***** Material for this exercise

-- ==== Sys2Proof/Machine/Ether.lean ====
section
/-! DEFINITION. The Ethernet switch, its ports and the T1S segments (19_buses_network.md, R436-R440; R341). -/

namespace Sys2Proof.Machine

/-! ### Ports -/

/-- Set a flag of ETH_STAT (R442). -/
def State.ethFlag (s : State) (f : Fld) : State := s.raiseFlag f 218

/-- Replace the Ethernet unit's own record. -/
def State.setEth (s : State) (x : Eth) : State := { s with net := { s.net with eth := x } }

/-- Whether port p works: switch and port enabled, link up. -/
def State.portUp (s : State) (p : Nat) : Bool :=
  s.flag F.ETH_CTL_EN && s.flag (F.ETH_PCFG_EN p) && s.flag (F.ETH_PSTAT_LINK p)

/-- The egress queues of T1S port p. -/
def State.ethQueue (s : State) (p : Nat) : List EthQ := SMap.get (fun _ => []) s.net.eth.queues p

/-- Replace the egress queues of T1S port p. -/
def State.setEthQueue (s : State) (p : Nat) (l : List EthQ) : State :=
  s.setEth { s.net.eth with queues := SMap.set (fun _ => []) s.net.eth.queues p l }

/-- Port p has sent a frame. -/
def State.ethSent (s : State) (p : Nat) (frame : List Byte) : State :=
  (s.setEth { s.net.eth with sent := SMap.set (fun _ => []) s.net.eth.sent p frame }).bump (F.ETH_TXCNT_COUNT p)

/-- Bring ACTIVE of T1S segment k in line: PLCA on with 2 opportunities or more, port 8 + k working. A segment that stops
loses its nodes and the frames that wait for it (R432, R440). -/
def State.plcaRefresh (s : State) (k : Nat) : State :=
  let was := s.flag (F.ETH_PLCASTAT_ACTIVE k)
  let on := s.portUp (8 + k) && s.flag (F.ETH_PLCA_EN k) && decide (2 ≤ s.fld (F.ETH_PLCA_NCNT k))
  let s := s.setBit (F.ETH_PLCASTAT_ACTIVE k) on
  if was && !on then
    ({ s with slt := { s.slt with out := s.slt.out.filter (fun r => r.bus ≠ 12 + k) } } : State).busLost (12 + k)
  else s

/-- The speed of a link of port p: that of its PHY, negotiated on SVC (Table 19-5). -/
def portSpeed (p auto : Nat) : Nat := if p < 4 then 2 else if p < 8 then 1 else if p < 10 then 0 else auto

/-- ETH_LINK (R436): the link of an enabled port comes up at a speed, or goes down. -/
def execEthLink (p : Fin 11) (up : Bool) (speed : Fin 3) (s : State) : Out :=
  let was := s.flag (F.ETH_PSTAT_LINK p)
  if up = was ∨ (up ∧ !(s.flag F.ETH_CTL_EN && s.flag (F.ETH_PCFG_EN p))) then .next s
  else
    let s := s.setBit (F.ETH_PSTAT_LINK p) up
    let s := if up then s.setFld (F.ETH_PSTAT_SPEED p) (portSpeed p speed) else s
    let s := (s.ethFlag F.ETH_STAT_LINK_CHG).event 0x1005 [w32 p]
    .next ((s.plcaRefresh 0).plcaRefresh 1)

/-- ETH_PLCA (R440): a beacon of another coordinator, or a collision, on a segment with PLCA on. -/
def execEthPlca (k : Fin 2) (s : State) : Out :=
  if s.flag (F.ETH_PLCASTAT_ACTIVE k) then
    .next (((s.setFld (F.ETH_PLCASTAT_ERR k) 1).ethFlag F.ETH_STAT_PLCA_ERR).event 0x1006 [])
  else .next s

/-! ### Frames: bytes from the destination address, without FCS -/

/-- A big-endian number of bytes of a frame. -/
def beAt (bs : List Byte) (off n : Nat) : Nat := ((bs.drop off).take n).foldl (fun v b => v * 256 + b.toNat) 0

/-- The n bytes of a number, most significant first. -/
def beBytes (n v : Nat) : List Byte := (leBytes n v).reverse

/-- Destination and source address, as numbers of 48 bits, first byte most significant. -/
def ethDst (f : List Byte) : Nat := beAt f 0 6
def ethSrc (f : List Byte) : Nat := beAt f 6 6
/-- Whether a frame carries a VLAN tag. -/
def ethTagged (f : List Byte) : Bool := beAt f 12 2 = 0x8100
/-- Where the EtherType of the payload stands. -/
def ethTypeAt (f : List Byte) : Nat := if ethTagged f then 16 else 12
def ethType (f : List Byte) : Nat := beAt f (ethTypeAt f) 2
/-- A group address: broadcast or multicast. -/
def macGroup (a : Nat) : Bool := a / 2 ^ 40 % 2 = 1
/-- A frame without its tag. -/
def ethUntag (f : List Byte) : List Byte := if ethTagged f then f.take 12 ++ f.drop 16 else f

/-- Where the PTP message of a frame begins: EtherType 0x88F7, or UDP ports 319 and 320 over IPv4 and IPv6 (R341). -/
def ptpAt (f : List Byte) : Option Nat :=
  let o := ethTypeAt f + 2
  let udp (h : Nat) : Option Nat := if beAt f (h + 2) 2 = 319 || beAt f (h + 2) 2 = 320 then some (h + 8) else none
  if ethType f = 0x88F7 then some o
  else if ethType f = 0x0800 ∧ beAt f (o + 9) 1 = 17 then udp (o + 4 * (beAt f o 1 % 16))
  else if ethType f = 0x86DD ∧ beAt f (o + 6) 1 = 17 then udp (o + 40)
  else none

/-- A frame forwarded with a residence time: added to the correctionField of a PTP event message, in 2^-16 ns (R341). -/
def addResidence (f : List Byte) (ns : Nat) : List Byte :=
  match ptpAt f with
  | some o =>
    if beAt f o 1 % 16 ≤ 3 then f.take (o + 8) ++ beBytes 8 ((beAt f (o + 8) 8 + ns * 65536) % 2 ^ 64) ++ f.drop (o + 16) else f
  | none => f

/-! ### The switch (R437) -/

/-- The VLAN entry of a VID. -/
def State.vlanOf (s : State) (vid : Nat) : Option Nat :=
  (List.range 64).find? (fun v => s.flag (F.ETH_VLAN_EN v) && s.fld (F.ETH_VLAN_VID v) = vid)

/-- The VID of a frame from port p, and its class: from the tag's PCP, or the port's PVID and DEFPRIO. -/
def State.ethVid (s : State) (p : Nat) (f : List Byte) : Nat :=
  if ethTagged f then beAt f 14 2 % 4096 else s.fld (F.ETH_PCFG_PVID p)
def State.ethClass (s : State) (p : Nat) (f : List Byte) : Nat :=
  if ethTagged f then s.fld F.ETH_PCPMAP_MAP / 8 ^ (beAt f 14 1 / 32) % 8 else s.fld (F.ETH_PCFG_DEFPRIO p)

/-- The learned addresses in use within AGE s; AGE 0 keeps all (R437). -/
def State.fdbLive (s : State) : List (Nat × Nat × Nat × Nat) :=
  let age := s.fld F.ETH_AGE_AGE
  s.net.eth.fdb.filter (fun e => age = 0 || decide (s.now < e.2.2.2 + 1000000000 * age))

/-- Learn a source address on a port in a VLAN; a full table of 2,048 learns nothing further (R437). -/
def State.fdbLearn (s : State) (mac vid p : Nat) : State :=
  if macGroup mac then s
  else
    let rest := s.fdbLive.filter (fun e => !(e.1 = mac && e.2.1 = vid))
    if rest.length < 2048 then s.setEth { s.net.eth with fdb := rest ++ [(mac, vid, p, s.now)] } else s.ethFlag F.ETH_STAT_FDB_FULL

/-- The port an address was learned on. -/
def State.fdbPort (s : State) (mac vid : Nat) : Option Nat :=
  (s.fdbLive.find? (fun e => e.1 = mac && e.2.1 = vid)).map (fun e => e.2.2.1)

/-- FDB_AGE_OUT (R437): learned addresses unused for AGE s go. -/
def execFdbAgeOut (s : State) : Out := .next (s.setEth { s.net.eth with fdb := s.fdbLive })

/-- The bytes of forwarded frames that the shared buffer holds. -/
def State.ethHeld (s : State) : Nat :=
  (s.ethQueue 8 ++ s.ethQueue 9).foldl (fun n q => if q.desc = none then n + q.frame.length else n) 0

/-- Send a frame out of port p: a T1S port queues it for its transmit opportunity, dropped where the shared 1 MiB buffer is
full; any other port sends it now, with its residence time since it arrived (R341, R437). -/
def State.ethOut (s : State) (p cls arrived : Nat) (frame : List Byte) : State :=
  if !s.portUp p then s
  else if p = 8 ∨ p = 9 then
    (if s.ethHeld + frame.length ≤ 1048576 then s.setEthQueue p (s.ethQueue p ++ [⟨cls, frame, none⟩])
     else s.bump (F.ETH_DROP_COUNT p))
  else s.ethSent p (addResidence frame (s.now - arrived))

/-- The host's address. -/
def State.ethMac (s : State) : Nat :=
  beAt (leBytes 4 (s.reg R.ETH_MAC_LO).toNat ++ leBytes 2 (s.fld F.ETH_MAC_HI_MAC)).reverse 0 6

/-- Whether the host receives a frame from port p (R439). -/
def State.hostTakes (s : State) (p : Nat) (f : List Byte) : Bool :=
  ethDst f = s.ethMac || ethDst f = 2 ^ 48 - 1 || (s.flag F.ETH_CTL_ALLMC && macGroup (ethDst f)) || (ptpAt f).isSome ||
    (ethType f = 0x88B5 && (p = 8 || p = 9)) || s.flag F.ETH_CTL_PROMISC

/-- The host's record of a frame (R439). -/
def hostRecord (p ts : Nat) (f : List Byte) : List Byte :=
  leBytes 2 f.length ++ leBytes 1 p ++ leBytes 1 (if ethTagged f then 1 else 0) ++ leBytes 4 0 ++ leBytes 8 ts ++
    padTo ((f.length + 3) / 4 * 4) f

/-- Deliver a frame to the host on queue 0x40 + p. -/
def State.hostFrame (s : State) (p ts : Nat) (f : List Byte) : State :=
  s.rxDeliver (0x40 + p) (engine 30) (s.fld F.ETH_RXFLUSH_FLUSH) (hostRecord p ts f) (fun s => s.bump (F.ETH_DROP_COUNT p))

/-- Forward a frame from port p within its VLAN entry v: to the port its address was learned on, else to every member. -/
def State.ethForward (s : State) (p v vid ts : Nat) (f : List Byte) : State :=
  let dst := ethDst f
  let member (q : Nat) : Bool := s.fld (F.ETH_VLAN_MEMBER v) / 2 ^ q % 2 = 1
  let untag (q : Nat) : Bool := s.fld (F.ETH_UNTAG_UNTAG v) / 2 ^ q % 2 = 1
  let cls := s.ethClass p f
  let ports := if dst = s.ethMac then []
    else match (if macGroup dst then none else s.fdbPort dst vid) with
      | some q => [q]
      | none => List.range 11
  let s := ports.foldl (fun s q =>
    if q ≠ p ∧ member q then s.ethOut q cls ts (if untag q then ethUntag f else f) else s) s
  if member 11 && s.hostTakes p f then s.hostFrame p ts (if untag 11 then ethUntag f else f) else s

/-- A good frame of 14 to 1,518 bytes (R436, R437, R439) arrives at a working port, stamped with the MTB: it counts, reaches the slot
engine from T1S, is learned and forwarded in its VLAN. -/
def State.ethFrameRx (s : State) (p : Fin 11) (frame : List Byte) (ts : BitVec 64) : State :=
  if !s.portUp p || frame.length < 14 || 1518 < frame.length then s
  else
    let s := s.bump (F.ETH_RXCNT_COUNT p)
    let node := ethSrc frame % 256
    let s := if (p = 8 ∨ p = 9) ∧ ethType frame = 0x88B5 ∧ s.busUp (p + 4) then
        s.nodePayload (p + 4) node (frame.drop (ethTypeAt frame + 2)) else s
    let vid := s.ethVid p frame
    match s.vlanOf vid with
    | none => s
    | some v => (s.fdbLearn (ethSrc frame) vid p).ethForward p v vid ts.toNat frame

/-! ### Sending (R438, R440) -/

/-- The port of a transmit queue. -/
def ethPortOf (q : Nat) : Nat := q - 0x30

/-- Whether a queue is a transmit queue of a working port. -/
def State.ethMay (s : State) (q : Nat) : Bool := 0x30 ≤ q && q ≤ 0x3A && s.portUp (ethPortOf q)

/-- ETH_SEND (R438, opcode 0x01): a frame leaves a port at once with its egress stamp, or waits for the T1S port's
opportunity. -/
def execEthSend (n : Fin 64) (ts : Word) (s : State) : Out :=
  .next (s.queueCmd n s.ethMay 1 [1] (fun s d =>
    let q := s.fld (F.RNG_CFG_QUEUE n)
    let p := ethPortOf q
    let m := s.descMaster n d.didx
    if d.len = 0 then s.complete n d.didx stEMPTY 0
    else if d.len < 14 ∨ 1518 < d.len then s.complete n d.didx stBADLEN 0
    else match s.unitRead (engine 30) d.addr d.len with
    | (none, s) => s.complete n d.didx stACCESS 0
    | (some bs, s) =>
      if 1514 < d.len ∧ !ethTagged bs then s.complete n d.didx stBADLEN 0
      else if !s.permits 14 m .write (q * 4096) then (s.denyAt 14 m .write (q * 4096)).complete n d.didx stACCESS 0
      else
        let f := padTo (max 60 bs.length) bs
        let tsreq := d.arg0 / 256 % 2 = 1
        if p = 8 ∨ p = 9 then s.setEthQueue p (s.ethQueue p ++ [⟨d.arg0 % 8, f, some (n, d.didx, tsreq)⟩])
        else (s.ethSent p f).complete n d.didx stOK (if tsreq then ts.toNat else f.length)))

/-- The position of the frame a T1S port sends next: the highest class, host frames of a class in order. -/
def bestOf : List EthQ → Option EthQ
  | [] => none
  | q :: l =>
    match bestOf l with
    | some r => if q.cls < r.cls then some r else some q
    | none => some q

/-- The frame of the slot engine for a T1S segment (R138, R139): to 03-57-A1-00-00-nn, up to 32 records. -/
def State.slotT1s (s : State) (k : Nat) : Option (List Byte × List OutRec) :=
  match s.slotBatch (12 + k) 32 with
  | [] => none
  | r :: l =>
    let bs := beBytes 6 (0x0357A1000000 + r.node) ++ beBytes 6 s.ethMac ++ [0x88, 0xB5] ++ s.slotPayload (12 + k) (r :: l)
    some (padTo (max 60 bs.length) bs, r :: l)

/-- One frame in the module's opportunity: the slot engine's enter class 7 ahead of the host's (R438). -/
def State.t1sSend (s : State) (k ts : Nat) : State :=
  let p := 8 + k
  let best := bestOf (s.ethQueue p)
  match s.slotT1s k with
  | some (f, l) =>
    if s.permits 14 (engine 10) .write ((0x38 + k) * 4096) then (s.slotSent (12 + k) l).ethSent p f
    else (s.denyAt 14 (engine 10) .write ((0x38 + k) * 4096)).slotDrop l
  | none =>
    match best with
    | none => s
    | some q =>
      let s := (s.setEthQueue p ((s.ethQueue p).erase q)).ethSent p q.frame
      match q.desc with
      | some (r, didx, tsreq) => s.complete r didx stOK (if tsreq then ts else q.frame.length)
      | none => s

/-- Send up to n frames. -/
def State.t1sBurst (s : State) (k ts : Nat) : Nat → State
  | 0 => s
  | n + 1 => State.t1sBurst (s.t1sSend k ts) k ts n

/-- PLCA_BEACON (R440): the module's opportunity of a cycle: up to 1 + BURST frames. -/
def execPlcaBeacon (k : Fin 2) (ts : Word) (s : State) : Out :=
  if s.flag (F.ETH_PLCASTAT_ACTIVE k) then .next (s.t1sBurst k ts.toNat (1 + s.fld (F.ETH_PLCA_BURST k))) else .next s

/-! ### Register writes -/

/-- Ports whose enable or switch enable is gone have no link. -/
def State.ethPorts (s : State) : State :=
  let s := (List.range 11).foldl (fun s p =>
    if s.flag (F.ETH_PSTAT_LINK p) && !(s.flag F.ETH_CTL_EN && s.flag (F.ETH_PCFG_EN p)) then
      ((s.setFld (F.ETH_PSTAT_LINK p) 0).ethFlag F.ETH_STAT_LINK_CHG).event 0x1005 [w32 p]
    else s) s
  (s.plcaRefresh 0).plcaRefresh 1

/-- A write of ETH_PLCAk: NCNT 0 and 1 set CONFIG (Table 19-8); turning PLCA on ends an earlier error. -/
def State.writePlca (s : State) (k : Nat) (w : Word) : State :=
  let was := s.flag (F.ETH_PLCA_EN k)
  let s := s.writePlain (R.ETH_PLCA k) w
  let s := if s.fld (F.ETH_PLCA_NCNT k) < 2 then s.ethFlag F.ETH_STAT_CONFIG else s
  let s := if s.flag (F.ETH_PLCA_EN k) && !was then s.setFld (F.ETH_PLCASTAT_ERR k) 0 else s
  s.plcaRefresh k

/-- A write of a register of the Ethernet unit. -/
def State.writeEth (s : State) (a : Nat) (w : Word) : State :=
  let o := a - 0x40900000
  if o = 0x2000 then s.writePlca 0 w
  else if o = 0x2010 then s.writePlca 1 w
  else
    let s := s.writePlain a w
    if o = 0 ∨ (0x1000 ≤ o ∧ o < 0x1B00 ∧ o % 0x100 = 0) then s.ethPorts else s

end Sys2Proof.Machine
end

**********

§ Your task
All lines above between those holding "let untag (q" and "if q ≠ p ∧ member", inclusive, must be set down unchanged, and no other line may be included.

§ Written solution
  let untag (q : Nat) : Bool := s.fld (F.ETH_UNTAG_UNTAG v) / 2 ^ q % 2 = 1
  let cls := s.ethClass p f
  let ports := if dst = s.ethMac then []
    else match (if macGroup dst then none else s.fdbPort dst vid) with
      | some q => [q]
      | none => List.range 11
  let s := ports.foldl (fun s q =>
    if q ≠ p ∧ member q then s.ethOut q cls ts (if untag q then ethUntag f else f) else s) s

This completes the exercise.